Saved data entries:
theorem vfyWord_fields (s : State) : (vfyWord s).extractLsb 31 16 = 0#16 ∧ (vfyWord s).extractLsb 15 8 = s.pval
    ∧ (vfyWord s).extractLsb 7 2 = 0#6 ∧ (vfyWord s).extractLsb 1 1 = BitVec.ofBool s.pvalid
    ∧ (vfyWord s).extractLsb 0 0 = BitVec.ofBool s.vmatch := by
  unfold vfyWord
  refine ⟨?_, ?_, ?_, ?_, ?_⟩ <;> grind

/-- Settles O32. -/
theorem verifyReadAnswersTheResult : Obligations.VerifyReadAnswersTheResult :=
  fun s _ => ⟨decodesTo_of_selector rfl, _, exec_cksVfyRd s, vfyWord_fields s⟩

/-! ### Feeding a payload -/

/-- An adding instruction adds the checksum of its bytes (40 R102, R103). -/
theorem exec_adds (hi : bytesAdded i ≠ []) (s : State) :
    exec i s = .next (respondWrite (setAcc (s.acc + checksum (bytesAdded i)) s)) := by
  cases i with
  | cksIn8 d => simp [exec_cksIn8, bytesAdded, dataByte]
  | cksIn32 d => simp [exec_cksIn32, bytesAdded, BitVec.add_assoc]
  | _ => exact absurd rfl hi

theorem bytesAdded_add8 (b : Byte) : bytesAdded (.cksIn8 (b.setWidth 32)) = [b] := by
  simp only [bytesAdded, byteLane, List.cons.injEq, and_true]
  grind

theorem bytesAdded_add32 (b0 b1 b2 b3 : Byte) :
    bytesAdded (.cksIn32 (wordOfBytes b0 b1 b2 b3)) = [b0, b1, b2, b3] := by
  simp only [bytesAdded, byteLane, wordOfBytes, List.cons.injEq, and_true]
  refine ⟨?_, ?_, ?_, ?_⟩ <;> grind

/-- Adding bytes one after another adds their checksum. -/
theorem execAll_add8 (b : Byte) (l : List Byte) (s : State) : execAll ((b :: l).flatMap pseudoCksAdd8) s =
    .next (respondWrite (setAcc (s.acc + checksum (b :: l)) s)) := by
  have hadd (b : Byte) (s : State) :
      exec (.cksIn8 (b.setWidth 32)) s = .next (respondWrite (setAcc (s.acc + b) s)) := by
    simp [exec_adds, bytesAdded_add8]
  induction l generalizing b s with
  | nil => simp [pseudoCksAdd8, execAll, hadd]
  | cons b' l ih =>
    rw [List.flatMap_cons, pseudoCksAdd8, List.singleton_append, execAll, hadd]
    simp only [ih, respondWrite_acc, setAcc_acc, checksum_cons, BitVec.add_assoc]
    rfl

/-- Settles O27: both sides add the checksum of the same four bytes. -/
theorem wordAddEqualsFourByteAddsInAnyOrder : Obligations.WordAddEqualsFourByteAddsInAnyOrder := by
  intro s b0 b1 b2 b3 l hl
  have hword : execAll (pseudoCksAdd32 b0 b1 b2 b3) s =
      .next (respondWrite (setAcc (s.acc + checksum [b0, b1, b2, b3]) s)) := by
    simp only [pseudoCksAdd32, execAll, exec_adds, bytesAdded_add32, ne_eq, reduceCtorEq, not_false_eq_true]
  rw [hword, ← checksum_perm hl]
  cases l with
  | nil => simp at hl
  | cons b l => exact execAll_add8 b l s

theorem bytesAdded_eq_nil (hi : writesChecksumUnit i = false) : bytesAdded i = [] := by
  cases i <;> simp_all [bytesAdded, writesChecksumUnit]

/-- Only CKS_ACC_WR changes the accumulator otherwise than by adding. -/
theorem exec_acc (hi : ∀ d, i ≠ .cksAccWr d) (h : exec i s = .next t) :
    t.acc = s.acc + checksum (bytesAdded i) := by
  cases hc : writesChecksumUnit i with
  | false =>
    obtain ⟨hacc, -⟩ := exec_sameChecksumUnit hc h
    simpa [bytesAdded_eq_nil hc] using hacc
  | true =>
    cases i with
    | cksAccWr d => exact absurd rfl (hi d)
    | cksIn8 d | cksIn32 d =>
      rw [exec_adds (by simp [bytesAdded])] at h
      cases h
      rfl
    | cksVfyWr d => cases h; simp [bytesAdded]
    | _ => cases hc

theorem execAll_acc (is : List Instr) (s : State) (his : ∀ i ∈ is, ∀ d, i ≠ .cksAccWr d) :
    ∃ t, execAll is s = .next t ∧ t.acc = s.acc + checksum (is.flatMap bytesAdded) := by
  induction is generalizing s with
  | nil => exact ⟨s, rfl, by simp⟩
  | cons i is ih =>
    obtain ⟨hi, his⟩ := List.forall_mem_cons.mp his
    obtain ⟨t, ht⟩ := exec_answers_next i s
    obtain ⟨u, hu, hacc⟩ := ih t his
    refine ⟨u, by simpa only [execAll, ht] using hu, ?_⟩
    rw [hacc, exec_acc hi ht, List.flatMap_cons, checksum_append, BitVec.add_assoc]

/-- A length clipped to 3 is 2 exactly when the length is (40 R110). -/
theorem clippedLength_eq_two_iff (n : Nat) : BitVec.ofNat 2 (min n 3) = 2#2 ↔ n = 2 := by
  bv_omega

theorem vfyMatch_claim (p claimed : List Byte) :
    vfyMatch (checksum p) (0#14 ++ BitVec.ofNat 2 (min claimed.length 3) ++ claimed.getD 1 0x00#8
      ++ claimed.getD 0 0x00#8) = verify p claimed := by
  rw [Bool.eq_iff_iff, vfyMatch_claimWord_iff, clippedLength_eq_two_iff, verify_iff]
  constructor
  · rintro ⟨hlen, hfold⟩
    obtain ⟨c0, c1, rfl⟩ := List.length_eq_two.mp hlen
    exact ⟨c0, c1, rfl, hfold⟩
  · rintro ⟨c0, c1, rfl, hfold⟩
    exact ⟨rfl, hfold⟩

/-- Settles O35: the clearing write leaves 0, and the rest adds the checksum of the payload. -/
theorem feedingAPayloadComputesItsChecksum : Obligations.FeedingAPayloadComputesItsChecksum := by
  intro s is his
  obtain ⟨t, ht, hacc⟩ := execAll_acc is (respondWrite (setAcc 0x00#8 s)) his
  have hsum : t.acc = checksum (is.flatMap bytesAdded) := by simpa using hacc
  refine ⟨t, ht, hsum, ?_, fun claimed => ⟨_, rfl, ?_⟩⟩
  · rw [exec_cksHexRd, ← hsum]
    rfl
  · rw [← vfyMatch_claim, ← hsum]
    rfl

end Sys2Proof.Machine

/-! ## CBC mode over a list of blocks (41 R142 to R144) -/

namespace Sys2Proof.Machine

variable {e d : Block → Block} {iv : Block} {ps : List Block}

theorem cbcEncrypt_getElem?_zero (e : Block → Block) (iv : Block) (ps : List Block) :
    (cbcEncrypt e iv ps)[0]? = ps[0]?.map fun p => e (xor16 p iv) := by
  cases ps <;> rfl

/-- The chaining value of a block is the output block before it. -/
theorem cbcEncrypt_getElem?_succ {i : Nat} {p c : Block} (hp : ps[i + 1]? = some p)
    (hc : (cbcEncrypt e iv ps)[i]? = some c) : (cbcEncrypt e iv ps)[i + 1]? = some (e (xor16 p c)) := by
  induction ps generalizing iv i with
  | nil => simp at hp
  | cons q qs ih =>
    rw [List.getElem?_cons_succ] at hp
    cases i with
    | zero =>
      obtain rfl : e (xor16 q iv) = c := Option.some.inj hc
      simp [cbcEncrypt, cbcEncrypt_getElem?_zero, hp]
    | succ i => exact ih hp hc

/-- Settles O36. -/
theorem cbcEncryptionIsItsDefinition : Obligations.CbcEncryptionIsItsDefinition := by
  refine fun k iv ps => ⟨cbcEncrypt_length _ _ _, fun p hp => ?_, fun i p c => cbcEncrypt_getElem?_succ⟩
  rw [cbcEncrypt_getElem?_zero, hp, Option.map_some]

/-- Decryption joins each deciphered block with the input block before it, the IV before the first. -/
theorem cbcDecrypt_eq_zipWith (d : Block → Block) (iv : Block) (cs : List Block) :
    cbcDecrypt d iv cs = List.zipWith (fun c prev => xor16 (d c) prev) cs (iv :: cs) := by
  induction cs generalizing iv with
  | nil => rfl
  | cons c cs ih => rw [cbcDecrypt, ih, List.zipWith_cons_cons]

/-- Settles O37, by the closed form. -/
theorem cbcDecryptionIsItsDefinition : Obligations.CbcDecryptionIsItsDefinition := by
  refine fun k iv cs => ⟨cbcDecrypt_length _ _ _, fun c hc => ?_, fun i c c' hc hc' => ?_⟩
  · simp [cbcDecrypt_eq_zipWith, List.getElem?_zipWith, hc]
  · simp [cbcDecrypt_eq_zipWith, List.getElem?_zipWith, hc, hc']

theorem cbcDecrypt_cbcEncrypt (h : ∀ b, d (e b) = b) (iv : Block) (bs : List Block) :
    cbcDecrypt d iv (cbcEncrypt e iv bs) = bs := by
  induction bs generalizing iv with
  | nil => rfl
  | cons b bs ih => rw [cbcEncrypt, cbcDecrypt, ih, h, xor16_cancel]

theorem cbcEncrypt_cbcDecrypt (h : ∀ b, e (d b) = b) (iv : Block) (bs : List Block) :
    cbcEncrypt e iv (cbcDecrypt d iv bs) = bs := by
  induction bs generalizing iv with
  | nil => rfl
  | cons b bs ih => rw [cbcDecrypt, cbcEncrypt, xor16_cancel, h, ih]

/-- Settles O38: the cipher's two functions undo each other, and so the modes, block by block. -/
theorem cbcModesAreInverse : Obligations.CbcModesAreInverse :=
  ⟨fun k b => ⟨Config.cipherD_cipherE k b, Config.cipherE_cipherD k b⟩, fun k iv bs =>
    ⟨cbcDecrypt_cbcEncrypt (Config.cipherD_cipherE k) iv bs, cbcEncrypt_cbcDecrypt (Config.cipherE_cipherD k) iv bs⟩⟩

/-- The first output blocks are the encryption of the first input blocks. -/
theorem cbcEncrypt_take (e : Block → Block) (iv : Block) (ps : List Block) (n : Nat) :
    (cbcEncrypt e iv ps).take n = cbcEncrypt e iv (ps.take n) := by
  induction ps generalizing iv n with
  | nil => simp [cbcEncrypt]
  | cons p ps ih =>
    cases n with
    | zero => rfl
    | succ n => simp only [cbcEncrypt, List.take_succ_cons, ih]

theorem take_succ_eq_of_getElem? {xs ys : List Block} {i : Nat} (h : ∀ j, j ≤ i → xs[j]? = ys[j]?) :
    xs.take (i + 1) = ys.take (i + 1) := by
  apply List.ext_getElem?
  intro j
  by_cases hj : j < i + 1
  · rw [List.getElem?_take_of_lt hj, List.getElem?_take_of_lt hj, h j (by omega)]
  · rw [List.getElem?_take_eq_none (by omega), List.getElem?_take_eq_none (by omega)]

/-- Settles O39: encryption commutes with taking the first blocks, and the closed form of decryption reads two. -/
theorem cbcBlocksDependOnEarlierInputOnly : Obligations.CbcBlocksDependOnEarlierInputOnly := by
  refine fun k iv xs ys i _ _ => ⟨fun h => ?_, fun hi hprev => ?_⟩
  · have hfirst (zs : List Block) : (cbcEncrypt (Config.cipherE k) iv zs)[i]?
        = (cbcEncrypt (Config.cipherE k) iv (zs.take (i + 1)))[i]? := by
      rw [← cbcEncrypt_take, List.getElem?_take_of_lt (Nat.lt_succ_self i)]
    rw [hfirst xs, hfirst ys, take_succ_eq_of_getElem? h]
  · have hchain : (iv :: xs)[i]? = (iv :: ys)[i]? := by
      cases i with
      | zero => rfl
      | succ j => exact hprev j rfl
    simp only [cbcDecrypt_eq_zipWith, List.getElem?_zipWith, hi, hchain]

> _Exercise details_:
Your job is to print exactly the lines that run from the top of the entries through the line with "theorem execAll_add8 (b", and no others.

> _Task output_:
theorem vfyWord_fields (s : State) : (vfyWord s).extractLsb 31 16 = 0#16 ∧ (vfyWord s).extractLsb 15 8 = s.pval
    ∧ (vfyWord s).extractLsb 7 2 = 0#6 ∧ (vfyWord s).extractLsb 1 1 = BitVec.ofBool s.pvalid
    ∧ (vfyWord s).extractLsb 0 0 = BitVec.ofBool s.vmatch := by
  unfold vfyWord
  refine ⟨?_, ?_, ?_, ?_, ?_⟩ <;> grind

/-- Settles O32. -/
theorem verifyReadAnswersTheResult : Obligations.VerifyReadAnswersTheResult :=
  fun s _ => ⟨decodesTo_of_selector rfl, _, exec_cksVfyRd s, vfyWord_fields s⟩

/-! ### Feeding a payload -/

/-- An adding instruction adds the checksum of its bytes (40 R102, R103). -/
theorem exec_adds (hi : bytesAdded i ≠ []) (s : State) :
    exec i s = .next (respondWrite (setAcc (s.acc + checksum (bytesAdded i)) s)) := by
  cases i with
  | cksIn8 d => simp [exec_cksIn8, bytesAdded, dataByte]
  | cksIn32 d => simp [exec_cksIn32, bytesAdded, BitVec.add_assoc]
  | _ => exact absurd rfl hi

theorem bytesAdded_add8 (b : Byte) : bytesAdded (.cksIn8 (b.setWidth 32)) = [b] := by
  simp only [bytesAdded, byteLane, List.cons.injEq, and_true]
  grind

theorem bytesAdded_add32 (b0 b1 b2 b3 : Byte) :
    bytesAdded (.cksIn32 (wordOfBytes b0 b1 b2 b3)) = [b0, b1, b2, b3] := by
  simp only [bytesAdded, byteLane, wordOfBytes, List.cons.injEq, and_true]
  refine ⟨?_, ?_, ?_, ?_⟩ <;> grind

/-- Adding bytes one after another adds their checksum. -/
theorem execAll_add8 (b : Byte) (l : List Byte) (s : State) : execAll ((b :: l).flatMap pseudoCksAdd8) s =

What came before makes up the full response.